A programmatic approach enables companies to proactively shape their business portfolios, creating the most value across industries. Companies in the UAE will continue tackling challenges while seeking growth opportunities in this dynamic economic landscape to support the expected continuation of M&A activity in the second half of 2024.

What Grabbed the Headlines in the Last Two Years of M&A in the UAE Healthcare Sector?

  • M42 Joint Venture: Formed by Mubadala’s healthcare division and G42, M42 focuses on using AI and technology to enhance healthcare delivery and precision medicine in the UAE and beyond.
  • Aster DM Healthcare Expansion: Aster announced expansion plans across the UAE and GCC, focusing on integrating digital health solutions to improve patient care and accessibility.
  • Pure Health and SEHA Merger: Pure Health merged with SEHA and Daman, creating one of the largest healthcare platforms in the region, aimed at streamlining healthcare delivery and improving patient outcomes.
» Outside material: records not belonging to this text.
-- ==== Sys2Proof/Machine/Vault.lean ====
section
/-! DEFINITION. Loads and movers, pseudo-channels, and a device that fails for compute (09 sections 2 to 6; 14 R440). -/

namespace Sys2Proof.Machine

/-! ### Pseudo-channels (R314) -/

/-- The hourly check of a pseudo-channel's corrected symbols against PC_CORR_LIMIT × 1,024: those of the hour's reads, and `corrected` more
that the stack's own scrub met. -/
def execPcCorrectionCheck (stack : Fin 12) (pc : Fin 62) (corrected : Nat) (unreadable : List BadBlock) (s : State) : Res :=
  ok (s.onDev (fun d =>
    let id := stack.val * 64 + pc.val
    let hour : Bool := match d.vault.corr.find? (fun x => x.1 == id) with
      | some (_, _, t) => decide (t + 3600000000000 ≤ d.time.ticks)
      | none => true
    if !hour ∨ d.fld (fStackState stack) = 3 then d
    else
      let d := d.symbols stack pc corrected
      let n := match d.vault.corr.find? (fun x => x.1 == id) with | some (_, n, _) => n | none => 0
      let d : Dev := { d with vault := { d.vault with
        corr := d.vault.corr.filter (fun x => x.1 != id) ++ [(id, 0, d.time.ticks)] } }
      if d.fld ⟨regAddr 14 4, 15, 8⟩ * 1024 < n then d.retirePc stack pc unreadable else d))

/-! ### A slice's launch is set (01 R36, R39; 09 R327) -/

/-- Gate 0 of a slice is due at `e`: frames, gates, holds and pull points begin again (01 R39, R40; 12 R392); T and POLICY are those of the
last start (12 R388), and a recording that began before takes this launch EC (12 R400). -/
def Dev.armLaunch (d : Dev) (sid e : Nat) : Dev :=
  let d := d.updSlice sid (fun x => { x with
    launched := true, running := false, launchAt := some e, launchEc := e, gate := 0, due := e, dues := [], s0 := 0, modes := [],
    arrived := [], barrier := false, dueSeen := false, lateAt := none, raises := x.early, early := [], stretches := 0, lastSpan := 0, frames := [],
    peerRelaunch := false, kSkip := 0, skipT := (x.start.map (fun b => b.t.toNat)).getD x.skipT, policy := (x.start.map (fun b => b.policy.toNat)).getD x.policy,
    framesDone := [], premarks := [], pulls := x.fo.pullRuns, pushed := [], pushRows := [], unskipped := [],
    chanUsed := [], chanOwed := [], boundary := false, stopping := none })
  { d with tel := { d.tel with
    streams := mapIf (fun st => st.slice == sid) (fun st => { st with shards := [] }) d.tel.streams,
    recs := mapIf (fun r => r.slice == sid && r.running && !r.launched) (fun r => { r with launchEc := e }) d.tel.recs } }

/-- The smallest multiple of 1,280 that is at least `e` plus RESUME_MARGIN × 10,000 (R327; 14 R436). -/
def Dev.resumeFrom (d : Dev) (e : Nat) : Nat := roundUp (e + d.fld ⟨regAddr 9 4, 7, 4⟩ * 10000) 1280

/-! ### Loads (R319 to R322, R326 to R331) -/

def Dev.load? (d : Dev) (sid : Nat) : Option Load := d.vault.loads.find? (fun l => l.slice == sid)
def Dev.updLoad (d : Dev) (sid : Nat) (f : Load → Load) : Dev :=
  { d with vault := { d.vault with loads := mapIf (fun l => l.slice == sid) f d.vault.loads } }

/-- A slice's clusters are scrubbed in place: isolated until the scrub completes, still the slice's (R326, R330). -/
def Dev.scrubHeld (d : Dev) (sid : Nat) : Dev :=
  (d.clustersIn 1 sid).foldl (fun d c => (d.put (fClState c) 2).haltCluster c) d

/-- A slice is left stopped with no folio; its clusters stay its own and are scrubbed (R329, R330). -/
def Dev.noFolio (d : Dev) (sid : Nat) : Dev :=
  let cls := d.clustersIn 1 sid ++ d.clustersIn 2 sid
  let d := d.scrubHeld sid
  (d.dropRepair sid).updSlice sid (fun x => { x with
    key := 0, fo := { clusters := cls }, launched := false, running := false, launchAt := none, frames := [], raises := [], early := [], pulls := [],
    stopping := none })

/-- A load fails with a cause: 1 uncorrectable, 2 delivery, 3 cluster lost; an entry is SUSPECT on the device that read it (`own`). The first
failure by delivery runs the load once more, in its place in the queue (R329 to R331). -/
def Dev.loadFails (d : Dev) (own : Bool) (sid cause key row : Nat) : Dev :=
  match d.load? sid with
  | some l =>
    let d := (d.bump (regAddr 9 0x28) 1).event 9 1 [sid, key, row, cause]
    let d := if own ∧ cause = 1 then d.suspect key [sid, key, row, cause] else d
    if cause = 2 ∧ !l.retried then
      let d := (d.scrubHeld sid).updLoad sid (fun l => { l with phase := .queued, resumeEc := 0, done := [], sent := [], retried := true })
      let d : Dev := { d with vault := { d.vault with chain := d.vault.chain.filter (fun c => c.slice != sid) } }
      d.updSlice sid (fun x => { x with launchAt := none, raises := [] })
    else (d.dropLoad sid).noFolio sid
  | none => d

/-- The descriptors that name a mover, in the order of the plan. -/
def Load.plan (l : Load) (m : Nat) : List MoverDesc := l.fo.plan.filter (fun x => mdMover x == m)
/-- Rows that a mover moves in all. -/
def Load.rows (l : Load) (m : Nat) : Nat := (l.plan m).foldl (fun a x => a + mdRows x) 0
def Load.doneBy (l : Load) (m : Nat) : Nat := mapGet (fun _ => 0) l.done m

/-- The running descriptor after `n` rows, with the rows of it already moved. -/
def runningDesc : List MoverDesc → Nat → Option (MoverDesc × Nat)
  | [], _ => none
  | x :: t, n => if n < mdRows x then some (x, n) else runningDesc t (n - mdRows x)

/-- The first load whose descriptors for a mover are not all done: the one it works for (R328). -/
def Dev.moverLoad (d : Dev) (m : Nat) : Option Load := d.vault.loads.find? (fun l => decide (l.doneBy m < l.rows m))

/-- The entry key of a descriptor: entry 0 is the folio itself. -/
def Load.entryKey (l : Load) (x : MoverDesc) : Nat :=
  if mdEntry x = 0 then l.key else match l.fo.entries[mdEntry x]? with | some e => e.key | none => 0

/-- Whether a load's clusters are ready for its movers. -/
def Dev.loadSetUp (d : Dev) (l : Load) : Bool :=
  decide (l.phase = .moving) && l.fo.clusters.all (fun c => d.fld (fClState c) == 1 && d.fld (fClSlice c) == l.slice)

/-- A packet of a mover for rows from `i` of a descriptor on, at one hop (R317). -/
def Dev.moverPkt (d : Dev) (l : Load) (x : MoverDesc) (m i k seq : Nat) (rows : List RowData) : Packet :=
  let g := hopDst l.fo x i k
  mkLong { cls := 0, op := 0, slice := l.slice, gen := d.fld (fClGen (graCluster g)), dchip := d.coord, dcl := graCluster g,
           dcore := graCore g, gra := g, len := 8 * rows.length, seq := seq, oparg := 0, schip := d.coord, score := 768 + m,
           squeue := 0, gate := 0, sat := 0, nan := 0, reply := 0, crc := 0 } rows

/-- The packets of a mover not yet acknowledged at every hop, of every load (R322). -/
def Dev.outstanding (d : Dev) (m : Nat) : Nat :=
  d.vault.loads.foldl (fun a l => a + ((l.sent.filter (fun x => x.1 == m)).eraseDups).length) 0

/-- Rows of a descriptor's next packet, from row `i` on: 8 of a stride of 1, fewer at its end, else one (R320). -/
def mdPktRows (x : MoverDesc) (i : Nat) : Nat := if mdDstr x = 1 then min 8 (mdRows x - i) else 1

/-- The record of a chain packet that goes on from a hop; none at the last (R321). -/
def chainOn (slice ctab hop hops : Nat) (p : Packet) : List ChainHold := if hop + 1 < hops then [{ slice := slice, ctab := ctab, hop := hop, hops := hops, pkt := p }] else []

/-- One packet of the running descriptor of a mover (R320 to R322). -/
def Dev.moverSend (d : Dev) (l : Load) (m : Nat) (x : MoverDesc) (i : Nat) : Dev :=
  let e := d.entry? (l.entryKey x)
  let k := mdPktRows x i
  let g := hopDst l.fo x i 0
  let rows := (List.range k).map (fun j => match e with | some e => moverRow (g + j) (e.row (mdRow0 x + i + j)) | none => 0)
  let seq := mapGet (fun _ => 0) l.seq m
  let p := d.moverPkt l x m i 0 seq rows
  let d := (d.send p).updLoad l.slice (fun l => { l with
    done := mapPut l.done m (l.doneBy m + k), seq := mapPut l.seq m ((seq + 1) % 65536),
    sent := l.sent ++ List.replicate (mdDests x) (m, seq) })
  if mdOpc x = 2 then
    { d with vault := { d.vault with chain := d.vault.chain ++ chainOn l.slice (mdCtab x) 0 (mdHops x) p } }
  else d

/-- A mover sends up to `n` packets of its running descriptor, which has the wanted opcode; the symbols corrected in the rows it reads
count (R313). An uncorrectable block fails the load before any row of its packet is sent. A mover whose edge link is fenced serves
nothing (11 R372). -/
def Dev.moverRun (sid m opc : Nat) (read : MoverRead) : Nat → Dev → Dev
  | 0, d => d
  | n + 1, d =>
    match d.moverLoad m with
    | some l =>
      if l.slice ≠ sid ∨ !d.loadSetUp l ∨ 256 ≤ d.outstanding m ∨ d.fenced (clHalf (moverCl m)) then d
      else
        (match runningDesc (l.plan m) (l.doneBy m) with
          | some (x, i) =>
            if mdOpc x ≠ opc then d
            else
              let key := l.entryKey x
              let lo := mdRow0 x + i
              let hi := lo + mdPktRows x i
              let d := match d.entry? key with | some e => d.symbolsIn e read.fixed lo hi | none => d
              let own := match d.entry? key with | some e => e.bad | none => []
              let hit := (own ++ (match read.bad with | some b => [b.row.toNat * 8 + b.block.val] | none => [])).find?
                (fun b => decide (lo ≤ b / 8) && decide (b / 8 < hi))
              (match hit with
                | some b =>
                  let d := ((d.bump (regAddr 9 0x20) 1).noteBad key b).loadFails true sid 1 key (b / 8)
                  (match d.entry? key with
                    | some e => d.loseBlock e.parts b (match read.bad with | some f => f.copy | none => [])
                    | none => d)
                | none => Dev.moverRun sid m opc read n (d.moverSend l m x i))
          | none => d)
    | none => d

/-- A mover's turn; late flits count where it sends (07 R233). -/
def Dev.moverTurn (d : Dev) (sid m opc n : Nat) (read : MoverRead) : Dev :=
  let t := Dev.moverRun sid m opc read n d
  if t.net.flight.length = d.net.flight.length then t else t.deferred 0 read.late

def execMoverLoad (slice : SliceId) (mover : Fin 24) (n : Nat) (read : MoverRead) (s : State) : Res :=
  ok (s.onDev (fun d => d.moverTurn slice.toNat mover 1 n read))

def execMoverChain (slice : SliceId) (mover : Fin 24) (n : Nat) (read : MoverRead) (s : State) : Res :=
  ok (s.onDev (fun d => d.moverTurn slice.toNat mover 2 n read))

/-- A chain packet whose rows have landed at its hop goes on to the next (R321). -/
def execChainForward (slice : SliceId) (hop : Fin 16) (p : Packet) (s : State) : Res :=
  ok (s.onDev (fun d =>
    match d.vault.chain.find? (fun c => c.slice == slice.toNat && c.hop == hop.val && c.pkt == p), d.load? slice.toNat with
    | some c, some l =>
      if !c.granted then d
      else
        let rest : Dev := { d with vault := { d.vault with chain := eraseFirst (fun x => x == c) d.vault.chain } }
        let h := longHdr p.hdr
        (match l.fo.hop c.ctab (c.hop + 1) with
          | some k =>
            let cl := k.core / 8
            let core := if graSpace h.gra = 1 then 0 else k.core % 8
            let g := mkGra (graSpace h.gra) cl core (graRow h.gra)
            let q := mkLong { h with gen := d.fld (fClGen cl), dcl := cl, dcore := core, gra := g } (flitRows (h.len / 8) p.payload)
            ({ rest with vault := { rest.vault with chain := rest.vault.chain ++ chainOn c.slice c.ctab (c.hop + 1) c.hops q } } : Dev).send q
          | none => rest)
    | _, _ => d))

/-- An acknowledgement at a mover: one hop of one packet has answered; a nonzero STATUS fails the load (R322, R331). -/
def Dev.ackMover (d : Dev) (k : ShortPkt) : Dev :=
  let m := k.dcl * 8 + k.dcore - 768
  let st := bits k.arg0 15 8
  match d.load? k.slice with
  | some l =>
    if !l.sent.contains (m, bits k.arg0 31 16) then d
    else if st ≠ 0 then d.loadFails true k.slice 2 0 0
    else d.updLoad k.slice (fun l => { l with sent := eraseFirst (fun x => x == (m, bits k.arg0 31 16)) l.sent })
  | none => d

/-- An acknowledgement reaches its sender, a core or a mover (07 R244; 09 R331). -/
def execPacketAcknowledgement (f : Flit) (s : State) : Res :=
  ok (shortArrive 0 f s (fun k s =>
    if k.dcl < 72 then shortDeliver k s (ackCore k) else s.onDev (fun d => d.ackMover k)))

/-! ### The load sequence (Table 9.6) -/

/-- t₀: the stop and the evictions are complete. The slice's clusters are isolated and scrubbed, those it no longer needs
released; a needed cluster that is withdrawn fails the load (R326, R329). A resume EC that the start gave is the launch EC from
here on (R327; 01 R37). -/
def Dev.loadBegin (d : Dev) (sid : Nat) : Dev :=
  match d.load? sid, d.slice? sid with
  | some l, some sl =>
    let busy := d.hlth.repairs.any (fun r => r.slice == sid && !r.scrubbed)
    if l.phase ≠ .queued ∨ sl.running ∨ sl.stopping.isSome ∨ sl.killAt.isSome ∨ busy then d
    else if l.fo.clusters.any (fun c => d.fld (fClState c) == 3) then d.loadFails true sid 3 0 0
    else if l.fo.clusters.all (fun c =>
        (d.fld (fClState c) == 0 && !d.fab.genWait.contains c) || (d.fld (fClState c) == 1 && d.fld (fClSlice c) == sid)) then
      let d := ((d.clustersIn 1 sid).filter (fun c => !l.fo.clusters.contains c)).foldl Dev.beginScrub d
      let d := l.fo.clusters.foldl (fun d c => ((d.put (fClState c) 2).put (fClSlice c) sid).haltCluster c) d
      let d := (d.updSlice sid (fun x => { x with fo := l.fo, key := 0 })).updLoad sid (fun l => { l with
        phase := .moving, t0 := d.now, done := [], sent := [] })
      if l.resumeEc = 0 then d else d.armLaunch sid l.resumeEc
    else d
  | _, _ => d

def execLoadBegin (slice : SliceId) (s : State) : Res := ok (s.onDev (fun d => d.loadBegin slice.toNat))

/-- Whether every descriptor has run and every acknowledgement has returned (R322). -/
def Dev.loadDone (d : Dev) (l : Load) : Bool :=
  d.loadSetUp l && (List.range 24).all (fun m => l.doneBy m == l.rows m) && l.sent.isEmpty &&
    d.vault.chain.all (fun c => c.slice != l.slice)

/-- A repair ends; the slice's stop lasted from due(h) to an EC (14 R437; Table 14.8, Table 14.13). -/
def Dev.repairDone (d : Dev) (sid resume : Nat) : Dev :=
  match d.hlth.repairs.find? (fun r => r.slice == sid) with
  | some r =>
    let n := match r.stopEc with | some e => resume - e | none => 0
    let rest := d.hlth.repairs.filter (fun r => r.slice != sid)
    let d : Dev := { d with hlth := { d.hlth with repairs := rest, stopTicks := d.hlth.stopTicks + n } }
    let d := (d.put ⟨regAddr 14 0, 2, 2⟩ (b2n (!rest.isEmpty))).setReg (regAddr 14 0x30) (max (d.reg (regAddr 14 0x30)) (min 0xFFFFFFFF (n / 1000)))
    ((d.setReg (regAddr 14 0x34) (min 0xFFFFFFFF (d.hlth.stopTicks / 1000000))).event 14 4 [sid, n]).auditSelf 11 [sid, n]
  | none => d

/-- The relaunch EC of a repair is known (14 R436, Table 14.5): the largest that any repairing device sends. The cause 8 hold
ends and gate 0 is due there. -/
def Dev.relaunchAt (d : Dev) (sid e : Nat) : Dev :=
  let (last, e) := match d.slice? sid with | some sl => (sl.lastFrame, max e (sl.launchAt.getD 0)) | none => (0, e)
  ((d.repairDone sid e).armLaunch sid e).event 14 5 [sid, e, last]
The USD 232 million deal was closed with a significant EBITDA multiple of 10.5. Other key deals include ADQ’s merger of its healthcare entities Rafed and Union71 with Dubai-based Pure Health, Yas Holding’s acquisition of Geltec Healthcare FZE (part of a renowned pharma and nutraceutical group) and International Holding Company (IHC) acquiring a 40% stake in Response Plus Medical Services (RPM), a unit of VPS. 

The Growing Demand for Business Valuation and Due Diligence Services

With numerous healthcare enterprises establishing their foundations in Dubai and Abu Dhabi, the need for business valuation and due diligence services is becoming increasingly critical. The shift in focus and the rising activity within the sector globally have heightened the demand for accurate valuations and thorough due diligence processes. This trend underscores the importance of these services in facilitating successful M&A transactions.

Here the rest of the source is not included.